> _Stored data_
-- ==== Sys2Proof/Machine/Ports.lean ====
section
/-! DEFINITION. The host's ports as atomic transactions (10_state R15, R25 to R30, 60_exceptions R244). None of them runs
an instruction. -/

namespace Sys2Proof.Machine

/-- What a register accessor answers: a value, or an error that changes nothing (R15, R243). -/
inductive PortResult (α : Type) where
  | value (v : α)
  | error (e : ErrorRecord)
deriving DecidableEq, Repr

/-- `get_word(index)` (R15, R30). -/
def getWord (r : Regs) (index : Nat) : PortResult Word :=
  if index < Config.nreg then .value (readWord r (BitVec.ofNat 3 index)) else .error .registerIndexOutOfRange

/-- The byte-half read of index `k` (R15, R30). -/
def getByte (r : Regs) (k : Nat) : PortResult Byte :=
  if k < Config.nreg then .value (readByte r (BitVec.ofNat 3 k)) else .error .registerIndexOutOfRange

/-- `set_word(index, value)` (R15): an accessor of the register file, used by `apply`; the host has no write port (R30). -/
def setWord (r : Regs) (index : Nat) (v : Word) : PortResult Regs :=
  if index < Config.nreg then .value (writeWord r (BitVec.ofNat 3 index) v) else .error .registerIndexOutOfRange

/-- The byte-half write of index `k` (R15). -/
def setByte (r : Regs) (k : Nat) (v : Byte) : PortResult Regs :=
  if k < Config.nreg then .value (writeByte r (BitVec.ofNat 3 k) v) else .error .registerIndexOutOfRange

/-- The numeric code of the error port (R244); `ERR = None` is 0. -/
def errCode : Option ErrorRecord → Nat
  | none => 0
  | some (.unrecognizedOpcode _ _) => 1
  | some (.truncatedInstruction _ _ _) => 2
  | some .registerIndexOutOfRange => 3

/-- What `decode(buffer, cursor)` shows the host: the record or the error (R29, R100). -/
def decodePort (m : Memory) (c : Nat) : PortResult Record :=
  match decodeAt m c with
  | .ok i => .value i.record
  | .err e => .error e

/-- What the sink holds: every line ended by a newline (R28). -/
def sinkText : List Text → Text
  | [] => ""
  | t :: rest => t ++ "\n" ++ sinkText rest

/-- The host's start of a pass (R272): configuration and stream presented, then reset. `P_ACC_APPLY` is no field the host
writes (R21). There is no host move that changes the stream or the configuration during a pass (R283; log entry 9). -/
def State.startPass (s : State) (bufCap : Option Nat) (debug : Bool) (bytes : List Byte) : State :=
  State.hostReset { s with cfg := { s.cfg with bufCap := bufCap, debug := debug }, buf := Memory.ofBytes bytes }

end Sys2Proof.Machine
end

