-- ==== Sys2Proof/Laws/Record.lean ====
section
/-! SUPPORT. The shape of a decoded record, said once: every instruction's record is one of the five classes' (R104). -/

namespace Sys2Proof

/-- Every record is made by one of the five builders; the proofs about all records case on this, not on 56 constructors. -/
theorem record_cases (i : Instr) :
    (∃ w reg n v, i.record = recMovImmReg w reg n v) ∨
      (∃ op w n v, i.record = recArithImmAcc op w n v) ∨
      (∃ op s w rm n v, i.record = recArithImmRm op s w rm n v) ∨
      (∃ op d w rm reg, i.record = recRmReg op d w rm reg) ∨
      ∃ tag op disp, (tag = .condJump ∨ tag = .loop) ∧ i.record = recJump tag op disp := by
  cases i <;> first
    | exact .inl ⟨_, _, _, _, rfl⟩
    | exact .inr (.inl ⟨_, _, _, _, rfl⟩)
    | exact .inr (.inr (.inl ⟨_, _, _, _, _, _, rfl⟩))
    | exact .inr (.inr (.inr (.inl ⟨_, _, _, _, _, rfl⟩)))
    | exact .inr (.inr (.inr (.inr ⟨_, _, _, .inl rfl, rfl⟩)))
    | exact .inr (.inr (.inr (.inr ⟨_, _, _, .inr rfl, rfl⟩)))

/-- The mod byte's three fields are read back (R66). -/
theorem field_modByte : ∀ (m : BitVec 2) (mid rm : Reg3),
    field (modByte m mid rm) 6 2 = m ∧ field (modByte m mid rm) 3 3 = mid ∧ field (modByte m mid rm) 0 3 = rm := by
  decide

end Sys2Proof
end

---

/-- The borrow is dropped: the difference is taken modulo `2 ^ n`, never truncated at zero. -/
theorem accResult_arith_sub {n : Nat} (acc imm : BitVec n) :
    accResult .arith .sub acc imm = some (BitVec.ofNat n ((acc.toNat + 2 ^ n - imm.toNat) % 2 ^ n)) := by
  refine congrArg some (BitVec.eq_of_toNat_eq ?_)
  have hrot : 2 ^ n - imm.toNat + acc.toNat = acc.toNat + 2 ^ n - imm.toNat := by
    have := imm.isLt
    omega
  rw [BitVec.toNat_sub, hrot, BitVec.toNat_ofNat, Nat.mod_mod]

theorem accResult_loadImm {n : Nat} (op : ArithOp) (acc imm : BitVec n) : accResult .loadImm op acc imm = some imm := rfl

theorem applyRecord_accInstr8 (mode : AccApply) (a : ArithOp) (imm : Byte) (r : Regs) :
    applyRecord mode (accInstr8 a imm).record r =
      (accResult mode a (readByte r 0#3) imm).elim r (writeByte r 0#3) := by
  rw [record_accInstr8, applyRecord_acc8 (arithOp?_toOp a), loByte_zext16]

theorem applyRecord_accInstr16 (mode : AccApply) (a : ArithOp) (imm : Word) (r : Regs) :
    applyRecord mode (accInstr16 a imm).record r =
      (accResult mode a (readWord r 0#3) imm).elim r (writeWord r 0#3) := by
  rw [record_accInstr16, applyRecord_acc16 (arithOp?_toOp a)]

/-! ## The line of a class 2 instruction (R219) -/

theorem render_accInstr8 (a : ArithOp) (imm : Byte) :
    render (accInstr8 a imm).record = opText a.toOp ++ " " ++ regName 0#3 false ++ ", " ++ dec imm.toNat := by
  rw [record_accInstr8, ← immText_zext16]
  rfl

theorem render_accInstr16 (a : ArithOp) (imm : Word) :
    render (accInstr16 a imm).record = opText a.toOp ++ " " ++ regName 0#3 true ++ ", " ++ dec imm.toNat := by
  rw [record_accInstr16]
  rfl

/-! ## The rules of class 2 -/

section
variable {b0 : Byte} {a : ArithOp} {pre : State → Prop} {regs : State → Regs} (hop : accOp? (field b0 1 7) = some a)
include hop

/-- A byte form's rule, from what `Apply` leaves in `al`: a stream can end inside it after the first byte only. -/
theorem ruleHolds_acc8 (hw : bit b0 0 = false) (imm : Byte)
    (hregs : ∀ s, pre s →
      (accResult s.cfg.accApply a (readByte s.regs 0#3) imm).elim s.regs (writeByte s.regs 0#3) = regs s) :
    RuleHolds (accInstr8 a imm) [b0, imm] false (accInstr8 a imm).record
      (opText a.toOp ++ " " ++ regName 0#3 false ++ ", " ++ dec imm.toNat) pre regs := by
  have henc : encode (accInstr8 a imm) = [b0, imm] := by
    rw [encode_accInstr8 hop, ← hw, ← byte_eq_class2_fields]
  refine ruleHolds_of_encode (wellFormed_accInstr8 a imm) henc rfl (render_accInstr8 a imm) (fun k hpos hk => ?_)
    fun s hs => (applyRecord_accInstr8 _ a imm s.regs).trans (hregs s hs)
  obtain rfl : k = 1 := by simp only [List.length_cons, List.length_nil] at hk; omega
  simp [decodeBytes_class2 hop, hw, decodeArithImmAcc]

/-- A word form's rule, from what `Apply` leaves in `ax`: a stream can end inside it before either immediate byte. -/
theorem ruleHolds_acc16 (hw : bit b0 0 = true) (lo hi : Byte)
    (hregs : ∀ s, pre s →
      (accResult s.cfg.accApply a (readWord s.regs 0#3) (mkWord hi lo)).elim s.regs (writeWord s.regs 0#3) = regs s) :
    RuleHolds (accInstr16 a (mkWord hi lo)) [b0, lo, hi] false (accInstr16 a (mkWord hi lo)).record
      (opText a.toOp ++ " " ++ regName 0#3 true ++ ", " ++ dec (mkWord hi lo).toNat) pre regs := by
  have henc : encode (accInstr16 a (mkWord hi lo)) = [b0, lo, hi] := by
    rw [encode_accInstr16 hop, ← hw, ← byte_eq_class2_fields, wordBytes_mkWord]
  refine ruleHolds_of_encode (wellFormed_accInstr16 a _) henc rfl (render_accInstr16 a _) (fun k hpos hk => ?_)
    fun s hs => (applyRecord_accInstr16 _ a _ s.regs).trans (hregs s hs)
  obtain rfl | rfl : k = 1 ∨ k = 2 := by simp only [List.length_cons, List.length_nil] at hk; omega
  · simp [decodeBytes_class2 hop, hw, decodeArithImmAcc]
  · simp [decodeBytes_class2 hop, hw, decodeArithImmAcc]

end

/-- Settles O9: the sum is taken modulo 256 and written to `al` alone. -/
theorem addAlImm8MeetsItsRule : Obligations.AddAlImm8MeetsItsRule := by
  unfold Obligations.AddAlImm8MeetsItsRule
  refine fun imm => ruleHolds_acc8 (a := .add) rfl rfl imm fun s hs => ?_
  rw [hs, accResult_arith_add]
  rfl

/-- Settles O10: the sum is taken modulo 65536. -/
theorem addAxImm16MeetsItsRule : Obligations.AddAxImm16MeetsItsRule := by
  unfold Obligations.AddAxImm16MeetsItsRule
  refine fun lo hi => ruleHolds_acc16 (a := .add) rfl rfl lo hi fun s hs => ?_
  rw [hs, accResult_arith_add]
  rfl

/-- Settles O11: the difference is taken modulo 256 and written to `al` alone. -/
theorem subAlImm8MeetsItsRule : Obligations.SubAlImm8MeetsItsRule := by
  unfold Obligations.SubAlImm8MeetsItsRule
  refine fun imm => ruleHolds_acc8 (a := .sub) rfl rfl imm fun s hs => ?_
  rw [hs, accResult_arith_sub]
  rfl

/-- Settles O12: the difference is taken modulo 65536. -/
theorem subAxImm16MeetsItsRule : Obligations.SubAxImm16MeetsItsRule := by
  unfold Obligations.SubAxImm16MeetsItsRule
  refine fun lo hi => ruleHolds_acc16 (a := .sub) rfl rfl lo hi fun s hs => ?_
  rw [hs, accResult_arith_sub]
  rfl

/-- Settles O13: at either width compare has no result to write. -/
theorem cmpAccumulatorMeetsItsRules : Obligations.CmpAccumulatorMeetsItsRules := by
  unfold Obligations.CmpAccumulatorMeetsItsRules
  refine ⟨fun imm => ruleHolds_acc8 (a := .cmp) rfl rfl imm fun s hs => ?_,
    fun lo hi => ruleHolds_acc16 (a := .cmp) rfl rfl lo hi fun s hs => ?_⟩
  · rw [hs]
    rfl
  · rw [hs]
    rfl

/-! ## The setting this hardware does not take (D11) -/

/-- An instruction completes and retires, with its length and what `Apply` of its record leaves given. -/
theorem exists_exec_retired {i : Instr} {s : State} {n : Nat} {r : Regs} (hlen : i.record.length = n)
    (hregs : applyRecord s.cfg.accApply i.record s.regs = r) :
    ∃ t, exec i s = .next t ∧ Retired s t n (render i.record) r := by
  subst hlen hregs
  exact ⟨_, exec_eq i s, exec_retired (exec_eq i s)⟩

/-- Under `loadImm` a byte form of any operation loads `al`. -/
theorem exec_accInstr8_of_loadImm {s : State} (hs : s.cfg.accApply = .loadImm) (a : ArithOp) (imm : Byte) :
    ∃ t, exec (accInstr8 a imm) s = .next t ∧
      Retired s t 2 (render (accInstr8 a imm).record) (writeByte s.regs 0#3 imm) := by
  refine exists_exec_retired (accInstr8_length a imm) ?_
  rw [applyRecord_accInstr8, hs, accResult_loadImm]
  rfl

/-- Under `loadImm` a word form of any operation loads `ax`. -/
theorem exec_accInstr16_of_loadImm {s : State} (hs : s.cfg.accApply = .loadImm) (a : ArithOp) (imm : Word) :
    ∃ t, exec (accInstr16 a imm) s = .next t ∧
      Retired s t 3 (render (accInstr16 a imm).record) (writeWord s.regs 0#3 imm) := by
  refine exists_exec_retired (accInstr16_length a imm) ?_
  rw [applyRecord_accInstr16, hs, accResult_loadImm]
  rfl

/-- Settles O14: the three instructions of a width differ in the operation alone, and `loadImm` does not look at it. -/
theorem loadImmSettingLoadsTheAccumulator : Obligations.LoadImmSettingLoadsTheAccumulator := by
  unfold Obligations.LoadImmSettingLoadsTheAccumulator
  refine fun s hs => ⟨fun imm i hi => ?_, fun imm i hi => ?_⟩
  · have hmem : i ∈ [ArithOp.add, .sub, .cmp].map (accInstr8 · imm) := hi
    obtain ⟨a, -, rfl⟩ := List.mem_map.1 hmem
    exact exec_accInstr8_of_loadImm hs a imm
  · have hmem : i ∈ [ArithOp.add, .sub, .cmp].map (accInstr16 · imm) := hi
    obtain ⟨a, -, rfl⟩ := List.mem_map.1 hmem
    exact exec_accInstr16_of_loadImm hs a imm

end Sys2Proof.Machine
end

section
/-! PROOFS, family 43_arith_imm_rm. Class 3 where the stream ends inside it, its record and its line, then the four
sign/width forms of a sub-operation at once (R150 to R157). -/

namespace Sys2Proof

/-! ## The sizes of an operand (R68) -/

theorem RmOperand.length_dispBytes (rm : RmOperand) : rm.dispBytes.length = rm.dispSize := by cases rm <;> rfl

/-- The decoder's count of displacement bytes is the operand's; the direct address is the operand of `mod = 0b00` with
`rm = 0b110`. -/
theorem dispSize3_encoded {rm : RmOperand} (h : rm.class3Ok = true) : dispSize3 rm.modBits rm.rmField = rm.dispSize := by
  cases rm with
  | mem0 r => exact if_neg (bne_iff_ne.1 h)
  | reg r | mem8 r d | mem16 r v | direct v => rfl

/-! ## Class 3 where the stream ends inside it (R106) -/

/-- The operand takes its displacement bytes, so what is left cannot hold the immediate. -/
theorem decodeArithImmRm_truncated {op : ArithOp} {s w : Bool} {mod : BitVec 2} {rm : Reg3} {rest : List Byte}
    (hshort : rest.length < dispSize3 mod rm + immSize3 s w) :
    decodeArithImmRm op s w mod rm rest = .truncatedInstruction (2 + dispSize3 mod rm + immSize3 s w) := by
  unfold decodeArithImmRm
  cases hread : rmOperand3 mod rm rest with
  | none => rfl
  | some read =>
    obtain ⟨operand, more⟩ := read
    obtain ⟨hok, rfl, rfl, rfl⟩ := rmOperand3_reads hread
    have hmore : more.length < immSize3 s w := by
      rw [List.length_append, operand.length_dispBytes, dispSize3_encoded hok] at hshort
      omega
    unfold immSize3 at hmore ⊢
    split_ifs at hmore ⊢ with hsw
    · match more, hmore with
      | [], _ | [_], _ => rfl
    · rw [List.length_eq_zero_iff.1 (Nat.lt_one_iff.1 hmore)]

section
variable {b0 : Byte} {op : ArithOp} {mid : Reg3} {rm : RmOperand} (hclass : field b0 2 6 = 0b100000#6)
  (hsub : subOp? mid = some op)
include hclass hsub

> _PROBLEM REQUIREMENTS_
All lines that hold the word "sinkText" should be copied from the data.

> _TASK SOLUTION_
def sinkText : List Text → Text
  | t :: rest => t ++ "\n" ++ sinkText rest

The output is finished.